**THE DATA:**
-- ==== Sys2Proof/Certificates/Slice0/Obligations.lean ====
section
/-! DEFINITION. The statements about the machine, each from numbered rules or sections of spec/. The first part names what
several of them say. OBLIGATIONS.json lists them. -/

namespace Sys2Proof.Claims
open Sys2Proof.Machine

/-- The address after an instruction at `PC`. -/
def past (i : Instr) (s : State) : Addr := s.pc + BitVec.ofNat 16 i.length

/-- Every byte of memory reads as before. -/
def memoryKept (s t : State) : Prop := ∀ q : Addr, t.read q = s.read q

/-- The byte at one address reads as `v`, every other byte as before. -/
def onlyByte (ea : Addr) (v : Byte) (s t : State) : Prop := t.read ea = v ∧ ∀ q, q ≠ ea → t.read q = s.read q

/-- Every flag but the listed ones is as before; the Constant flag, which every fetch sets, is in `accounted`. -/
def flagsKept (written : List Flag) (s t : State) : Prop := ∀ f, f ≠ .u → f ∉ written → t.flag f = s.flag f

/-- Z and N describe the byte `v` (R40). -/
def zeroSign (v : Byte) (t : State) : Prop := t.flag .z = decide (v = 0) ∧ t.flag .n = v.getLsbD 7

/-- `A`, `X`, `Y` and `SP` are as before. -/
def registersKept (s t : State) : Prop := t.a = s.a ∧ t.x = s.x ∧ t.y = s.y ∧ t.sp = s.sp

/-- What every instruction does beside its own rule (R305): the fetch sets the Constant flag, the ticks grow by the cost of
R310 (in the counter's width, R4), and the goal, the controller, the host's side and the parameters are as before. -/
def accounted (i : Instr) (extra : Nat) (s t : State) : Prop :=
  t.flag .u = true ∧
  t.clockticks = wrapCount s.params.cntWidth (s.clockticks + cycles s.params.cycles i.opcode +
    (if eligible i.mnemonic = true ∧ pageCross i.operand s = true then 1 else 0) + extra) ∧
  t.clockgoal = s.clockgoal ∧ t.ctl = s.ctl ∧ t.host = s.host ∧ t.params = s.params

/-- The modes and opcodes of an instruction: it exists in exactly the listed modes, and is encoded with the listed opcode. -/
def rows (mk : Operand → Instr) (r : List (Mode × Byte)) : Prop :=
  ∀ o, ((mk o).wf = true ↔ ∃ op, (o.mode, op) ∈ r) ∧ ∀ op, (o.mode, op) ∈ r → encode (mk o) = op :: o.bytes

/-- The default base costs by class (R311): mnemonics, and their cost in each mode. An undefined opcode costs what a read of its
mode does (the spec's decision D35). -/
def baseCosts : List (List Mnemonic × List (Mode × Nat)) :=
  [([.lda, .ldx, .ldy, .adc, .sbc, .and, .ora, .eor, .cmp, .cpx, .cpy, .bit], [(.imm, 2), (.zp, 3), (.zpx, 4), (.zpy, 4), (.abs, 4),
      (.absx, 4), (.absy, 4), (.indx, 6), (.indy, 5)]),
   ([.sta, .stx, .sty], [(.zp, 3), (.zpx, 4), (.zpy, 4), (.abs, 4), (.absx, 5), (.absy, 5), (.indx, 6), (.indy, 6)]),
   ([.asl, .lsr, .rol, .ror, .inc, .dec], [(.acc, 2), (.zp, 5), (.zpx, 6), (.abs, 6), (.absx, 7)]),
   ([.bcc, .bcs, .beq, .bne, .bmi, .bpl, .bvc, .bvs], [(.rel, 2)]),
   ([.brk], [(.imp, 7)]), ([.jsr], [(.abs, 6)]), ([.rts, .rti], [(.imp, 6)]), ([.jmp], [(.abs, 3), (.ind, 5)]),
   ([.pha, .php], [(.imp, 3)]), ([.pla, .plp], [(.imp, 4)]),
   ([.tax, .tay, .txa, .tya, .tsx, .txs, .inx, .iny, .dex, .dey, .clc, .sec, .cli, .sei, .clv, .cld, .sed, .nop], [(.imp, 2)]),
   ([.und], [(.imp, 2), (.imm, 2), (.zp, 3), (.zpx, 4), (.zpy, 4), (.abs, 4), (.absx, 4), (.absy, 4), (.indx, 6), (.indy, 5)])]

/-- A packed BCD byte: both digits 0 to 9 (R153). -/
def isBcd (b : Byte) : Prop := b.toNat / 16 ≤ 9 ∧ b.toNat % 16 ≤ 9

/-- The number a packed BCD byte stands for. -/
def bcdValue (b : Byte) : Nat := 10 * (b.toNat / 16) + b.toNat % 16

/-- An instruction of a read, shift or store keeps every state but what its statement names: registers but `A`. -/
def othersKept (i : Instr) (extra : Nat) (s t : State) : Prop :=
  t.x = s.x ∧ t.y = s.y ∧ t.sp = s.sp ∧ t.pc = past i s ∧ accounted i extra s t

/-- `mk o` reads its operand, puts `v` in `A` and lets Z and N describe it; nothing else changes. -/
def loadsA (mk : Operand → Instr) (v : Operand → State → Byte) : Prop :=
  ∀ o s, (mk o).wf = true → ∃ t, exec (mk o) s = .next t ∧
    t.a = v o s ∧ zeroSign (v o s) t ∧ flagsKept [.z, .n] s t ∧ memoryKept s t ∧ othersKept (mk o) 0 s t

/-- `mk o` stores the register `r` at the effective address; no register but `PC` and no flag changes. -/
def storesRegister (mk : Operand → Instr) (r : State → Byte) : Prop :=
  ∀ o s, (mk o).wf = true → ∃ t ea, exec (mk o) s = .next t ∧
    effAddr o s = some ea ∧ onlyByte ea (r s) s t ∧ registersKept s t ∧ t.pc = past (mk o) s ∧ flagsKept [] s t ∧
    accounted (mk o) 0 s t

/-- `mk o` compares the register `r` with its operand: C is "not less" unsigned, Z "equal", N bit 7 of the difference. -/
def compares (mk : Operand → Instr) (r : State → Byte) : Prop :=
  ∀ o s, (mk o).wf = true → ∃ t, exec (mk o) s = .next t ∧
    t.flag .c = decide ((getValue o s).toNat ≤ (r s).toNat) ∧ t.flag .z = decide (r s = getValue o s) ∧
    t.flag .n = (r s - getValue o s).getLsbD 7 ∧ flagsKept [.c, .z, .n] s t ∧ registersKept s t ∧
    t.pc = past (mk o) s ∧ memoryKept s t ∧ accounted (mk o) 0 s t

**WHAT YOU NEED TO DO:** Reproduce the entries exactly, but only from their first line to the line holding "The address after", with that last line kept.

**EXERCISE SOLUTION:**
-- ==== Sys2Proof/Certificates/Slice0/Obligations.lean ====
section
/-! DEFINITION. The statements about the machine, each from numbered rules or sections of spec/. The first part names what
several of them say. OBLIGATIONS.json lists them. -/

namespace Sys2Proof.Claims
open Sys2Proof.Machine

/-- The address after an instruction at `PC`. -/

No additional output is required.